Where do you live that you have green lawn in this time of year. Im in cali and my lawn is yellow  im jealous.


----------



## ames (Jun 6, 2010)

I know huh so cool! Mel was right on point until he was neutered after 2 and gained some weight. He is back now but I think it's cool as well.


----------



## rodrigo (Jun 28, 2011)

SMiGGs said:


> Where do you live that you have green lawn in this time of year. Im in cali and my lawn is yellow  im jealous.
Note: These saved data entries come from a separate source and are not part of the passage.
-- ==== Sys2Proof/Certificates/Slice0/Obligations.lean ====
section
/-! DEFINITION. The statements about the machine, for the provers. A statement about a word speaks of a fresh word that meets
none of the causes of 03 R63 (`cleanIssue`), and gives the exact next state: what stands in no equation has not changed. -/

open Sys2Proof Sys2Proof.Machine

/-! ### Vector and scalar arithmetic (09) -/

/-- The element-wise words in every form that raises no cause of 03 R63: `add`, `sub`, `mul`, `div`, `fma`, `fms`, `min`, `max`,
`mulhi`, `and`, `or`, `xor`, `shl`, `shr`, `sar`, `coal`, `li`, `lih`, `addi`, `cvt`, `mov`, `neg`, `abs`, `sqrt`, `rsqrt`,
`recip`, `exp2`, `log2`, `sin`, `cos`, `tanh`, `sigm`, `floor`, `ceil`, `trunc`, `rint`, `frac`, `popc`, `clz` and `not`. A vector
word completes: each active lane holds its element's result, an inactive lane is kept or zeroed, the result enters the latches,
each active lane's stochastic state moves on, the events are charged, and nothing else of the device changes. A scalar word does
the same with one element, in a scalar register. A queued word whose operands are captured runs again under its entry's mode, on
its captured operands, in the lanes from its entry's first one on, and leaves the queue (09 R169, 03 R52 to R55, R59, 21 R349). -/
def Obligations.ElementwiseResults : Prop :=
  (∀ (i : Instr) (s : State) (x : Issue), isElem i = true → cleanIssue i s planElem [] = some x → x.e.vec = true →
     ∃ rng, (∀ k, (cellGet rng k).toNat =
         if k < x.g.width ∧ x.e.active.getLsbD k then (elemRes x k).s % 2 ^ 32 else rngOf x.g k) ∧
       VecResult i s (chargeGroup s x.g (elemEvents x)) x { x.g with rng := rng } i.form.t (destReg i.form.d) (isWide x)
         (fun k => (elemRes x k).code)) ∧
  (∀ (i : Instr) (s : State) (x : Issue), isElem i = true → cleanIssue i s planElem [] = some x → x.e.vec = false →
     ∃ rng, (cellGet rng 0).toNat = (elemRes x 0).s % 2 ^ 32 ∧ (∀ k, k ≠ 0 → cellGet rng k = cellGet x.g.rng k) ∧
       ScalarResult i s (chargeGroup s x.g (elemEvents x)) x { x.g with rng := rng } i.form.t (destReg i.form.d)
         (elemRes x 0).code) ∧
  (∀ (i : Instr) (s : State) (g : Group) (e : Entry) (es : List Entry), isElem i = true → s.cur.bind (getGroup s) = some g →
     g.rq = e :: es → encode i = some e.word → e.captured = 7 → e.tag = 0 → e.lanesDone = 0 → g.badRegs = [] → g.width ≤ 64 →
     let old : Issue := { s := s, g := { g with mode := e.mode }, i := i, e := e.resumed, fresh := false }
     let p := planElem old
     checkPlan g i e.word p (p.reads i (p.placesOr []) 0) 0 = none → frozenWrite g p = none →
     let x : Issue := { old with e := { old.e with vec := p.vec } }
     let r := destReg i.form.d
     ∃ u g', exec i s = .next u ∧ getGroup u g.id = some g' ∧ g'.rq = es ∧ g'.pc = g.pc ∧ g'.granted = false ∧ u.mem = s.mem ∧
       (i.form.t = false → p.vec = true → ∀ k, k < g.width →
         (e.active.getLsbD k = true → e.first ≤ k → vGet g' r k = (elemRes x k).code % 2 ^ 32) ∧
         (k < e.first → e.active.getLsbD k = true → vGet g' r k = keptLane g r k)) ∧
       (i.form.t = false → p.vec = false → sGet g' r = (elemRes x 0).code % 2 ^ 64))

/-- The result of integer arithmetic on present operands: `add`, `sub`, `mul` and `addi` give the exact value brought into the range
by clamping, with one saturation event where it clamps and no other event; `div` gives the quotient truncated toward zero, with no
event, and by zero the maximum of the dividend's sign with a saturation event, or 0 with none where the dividend is 0; an absent
operand makes an absent result, an absent event (09 R171, R176, 02 R24, R45). At a raw type the same words work modulo 2^w, and
`div` on unsigned values, all ones by zero. At a float or binary8 type, finite operands make the exact sum, difference, product or
quotient, a zero of the sign that 09 R171 names, which is brought to the type's grid by the mode's rounding: to the nearest place, a
tie to the even one or away, toward zero, up, down, to odd, or by the stochastic state; beyond the largest finite value it is that
value, an infinity or a NaN by the mode, and a subnormal result is zero under the flush bit. A value converted to an integer is
rounded on the integers and clamped (02 R26, R29, R33 to R35, R37, R38, 09 R171, R177). How nearest-even and to odd decide at
precision 1 is the model's choice (log 11). -/
def Obligations.IntegerArithmetic : Prop :=
  (∀ (e tt : Bool) (d a b : Opnd) (imm : BitVec 16) (signed : Bool) (w : Nat) (m : RMode) (st x y z : Nat),
    w = 8 ∨ w = 16 ∨ w = 32 ∨ w = 64 →
    let t := Ty.int signed w
    let hi : Int := if signed then 2 ^ (w - 1) - 1 else 2 ^ w - 2
    let lo : Int := if signed then -(2 ^ (w - 1) - 1) else 0
    let clamp (v : Int) : Int := max lo (min hi v)
    let gives (i : Instr) (v : Int) (sat : Nat) : Prop :=
      ∃ r, laneOp i t m st x y z = some r ∧ intOf t r.code = v ∧ r.events = { sat := sat }
    let clamps (i : Instr) (v : Int) : Prop := gives i (clamp v) (if clamp v = v then 0 else 1)
    x < 2 ^ w → y < 2 ^ w → z < 2 ^ w →
    (t.present x = true → t.present y = true →
      clamps (.add e tt d a b) (intOf t x + intOf t y) ∧
      clamps (.sub e tt d a b) (intOf t x - intOf t y) ∧
      clamps (.mul e tt d a b) (intOf t x * intOf t y) ∧
      (intOf t y ≠ 0 → gives (.div e tt d a b) (Int.tdiv (intOf t x) (intOf t y)) 0) ∧
      (intOf t y = 0 → gives (.div e tt d a b) (if intOf t x = 0 then 0 else if intOf t x < 0 then lo else hi)
        (if intOf t x = 0 then 0 else 1))) ∧
    (t.present z = true → clamps (.addi e tt d imm) (intOf t z + imm.toInt)) ∧
    (t.present x = false ∨ t.present y = false → ∀ i ∈ [Instr.add e tt d a b, .sub e tt d a b, .mul e tt d a b, .div e tt d a b],
      ∃ r, laneOp i t m st x y z = some r ∧ r.code = t.na ∧ r.events = { absent := 1 }) ∧
    (t.present z = false → ∃ r, laneOp (.addi e tt d imm) t m st x y z = some r ∧ r.code = t.na ∧ r.events = { absent := 1 }) ∧
    let raw (i : Instr) (v : Int) : Prop := ∃ r, laneOp i (.raw w) m st x y z = some r ∧ (r.code : Int) = v ∧ r.events = {}
    raw (.add e tt d a b) ((x + y) % 2 ^ w) ∧ raw (.sub e tt d a b) (((x : Int) - y) % 2 ^ w) ∧
    raw (.mul e tt d a b) (x * y % 2 ^ w) ∧ raw (.addi e tt d imm) ((z + imm.toInt) % 2 ^ w) ∧
    raw (.div e tt d a b) (if y = 0 then 2 ^ w - 1 else (x / y : Nat))) ∧
  (∀ (c : Nat) (t : Ty) (m : RMode) (st n d : Nat) (neg : Bool), Ty.ofCode c = some t → t.isF8 = true → 0 < n → 0 < d → m.rm < 7 →
    (neg = true → t.isUB8 = false) →
    let r := deliver t m st (.fin neg n d)
    let largest := t.signed neg (t.maxMag neg)
    let stays := m.sat = true ∨ m.rm = 1 ∨ m.rm = 5 ∨ (m.rm = 2 ∧ neg = true) ∨ (m.rm = 3 ∧ neg = false)
    let one := t.prec = 1 ∧ (m.rm = 0 ∨ m.rm = 5)
    ∃ mag, (¬one → RoundsTo (gridUnits t.prec) m.rm neg (n * 2 ^ t.unitBits) d st mag r.s) ∧
      (one → RoundsAtOne m.rm (n * 2 ^ t.unitBits) d mag ∧ r.s = st) ∧
      (t.maxMag neg < mag → (stays → r.code = largest) ∧
        (¬stays → r.code = if t.hasInf then t.infCode neg else t.nanCode) ∧ (r.sat = true ↔ m.sat = true)) ∧
      (mag ≤ t.maxMag neg → r.sat = false ∧
        (r.code = if m.flush = true ∧ t ≠ .flt 11 44 ∧ mag ≠ 0 ∧ mag < 2 ^ (t.prec - 1) then t.signed neg 0 else t.signed neg mag))) ∧
  (∀ (c : Nat) (t : Ty) (m : RMode) (st n d : Nat) (neg : Bool), Ty.ofCode c = some t → t.isInt = true → 0 < d → m.rm < 7 →
    let r := deliver t m st (.fin neg n d)
    ∃ mag, RoundsTo id m.rm neg n d st mag r.s ∧ intOf t r.code = max t.intMin (min t.intMax (signedInt neg mag)) ∧
      (r.sat = true ↔ intOf t r.code ≠ signedInt neg mag)) ∧
  (∀ (c : Nat) (t : Ty) (flush neg : Bool) (x n d : Nat), Ty.ofCode c = some t → t.isF8 = true → x < 2 ^ t.width →
    valOf t flush x = .fin neg n d → 0 < d ∧ neg = (splitCode t x).1 ∧
      (flush = false → n * 2 ^ t.unitBits = gridUnits t.prec (splitCode t x).2 * d)) ∧
  ∀ (c : Nat) (t f : Ty) (m : RMode) (st x y na da nb db : Nat) (sa sb : Bool), Ty.ofCode c = some t → t.isF8 = true →
    valOf t m.flush x = .fin sa na da → valOf t m.flush y = .fin sb nb db →
    let a := signedInt sa na
    let b := signedInt sb nb
    let gives (o : Op2) (num : Int) (den : Nat) (zero : Bool) : Prop :=
      ∃ s n d, 0 < d ∧ op2 o t m st x y = deliver t m st (.fin s n d) ∧ signedInt s n * den = num * d ∧ (n = 0 → s = zero)
    gives .add (a * db + b * da) (da * db) (if sa = sb then sa else decide (m.rm = 3)) ∧
      gives .sub (a * db - b * da) (da * db) (if sa ≠ sb then sa else decide (m.rm = 3)) ∧
      gives .mul (a * b) (da * db) (sa != sb) ∧
      (nb ≠ 0 → gives .div (a * db * (if sb then -1 else 1)) (da * nb) (sa != sb)) ∧
      (nb = 0 → na ≠ 0 → op2 .div t m st x y = deliver t m st (.inf (sa != sb))) ∧
      (f ≠ t → f.isRaw = false → convert t f m st x = deliver f m st (.fin sa na da))

/-- The logic and the shifts at raw types: bit k of the result of `and`, `or` and `xor`; a shift by n of bit k, with zeros, or for
`sar` copies of the top bit, coming in, whatever the amount; no event (09 R175). `popc`, `clz` and `not` by bits (09 R182), and
`coal`, which gives its first operand at a raw type (09 R183). -/
def Obligations.RawLogic : Prop :=
  ∀ (e tt : Bool) (d a b : Opnd) (w : Nat) (m : RMode) (st x y z : Nat), w = 8 ∨ w = 16 ∨ w = 32 ∨ w = 64 →
    x < 2 ^ w → y < 2 ^ w →
    let bits (i : Instr) (f : Nat → Bool) : Prop :=
      ∃ r, laneOp i (.raw w) m st x y z = some r ∧ r.events = {} ∧ r.code < 2 ^ w ∧ ∀ k, k < w → r.code.testBit k = f k
    bits (.and e tt d a b) (fun k => x.testBit k && y.testBit k) ∧
    bits (.or e tt d a b) (fun k => x.testBit k || y.testBit k) ∧
    bits (.xor e tt d a b) (fun k => x.testBit k != y.testBit k) ∧
    bits (.shl e tt d a b) (fun k => decide (y ≤ k) && x.testBit (k - y)) ∧
    bits (.shr e tt d a b) (fun k => x.testBit (k + y)) ∧
    bits (.sar e tt d a b) (fun k => if k + y < w then x.testBit (k + y) else x.testBit (w - 1)) ∧
    bits (.not e tt d a) (fun k => !x.testBit k) ∧
    bits (.coal e tt d a b) (fun k => x.testBit k) ∧
    (∃ r, laneOp (.popc e tt d a) (.raw w) m st x y z = some r ∧ r.events = {} ∧
      r.code = ((List.range w).filter (fun k => x.testBit k)).length) ∧
    (∃ r, laneOp (.clz e tt d a) (.raw w) m st x y z = some r ∧ r.events = {} ∧ r.code ≤ w ∧
      (∀ k, w - r.code ≤ k → x.testBit k = false) ∧ (r.code < w → x.testBit (w - 1 - r.code) = true))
i am in Los Angeles.... would look better but this dude is a urinating machine. are u socal???


----------



## SMiGGs (Jul 6, 2011)

cencal brodude


----------



## EckoMac (Aug 25, 2010)

Samson is a studly boy.  
I love his little brown butt spot.


----------



## Patch-O-Pits (Jan 12, 2008)

THE 4 month rule has always worked well for mine. Nice looking dog.


----------



## RomansDad (Jan 17, 2012)

My boy was 25 pounds at 4 months, now at a little over 6 months he's 53lbs and growing still. He eats Orijen kibble in correct portions and gets worked daily, I have a feeling at this rate he's going to hit mid 60's or more. I was hoping he would have been around 50-55 full grown, but looks like he's got more of his mom in him.


----------



## rodrigo (Jun 28, 2011)

rule of thumb i guess means not 100% accurate hahah


----------



## RomansDad (Jan 17, 2012)

rodrigo said:


> rule of thumb i guess means not 100% accurate hahah


You got that right


----------



## Buddy's Master (Dec 18, 2012)

I am also curious as Buddy will be 4 months on the 25th of January 2013, he was 21.6lbs when he was 3months.


----------



## Kingsgurl (Dec 16, 2011)

It's always worked well for me


----------



## Buddy's Master (Dec 18, 2012)

Buddy at 4 months weighed 31Lbs... a week later (yesterday) he was 34lbs.
I estimate (and hope) his adult weight will be around 55lbs or less. He still has a lot od loose skin but he doesn't look overweight (even the vet said so).:thumbsup:


----------



## femaleracer1 (Mar 1, 2012)

Big Block was off the chart at 5 months - 63 lbs. Now he is almost 1 1/2yrs old and is 78 lbs.


----------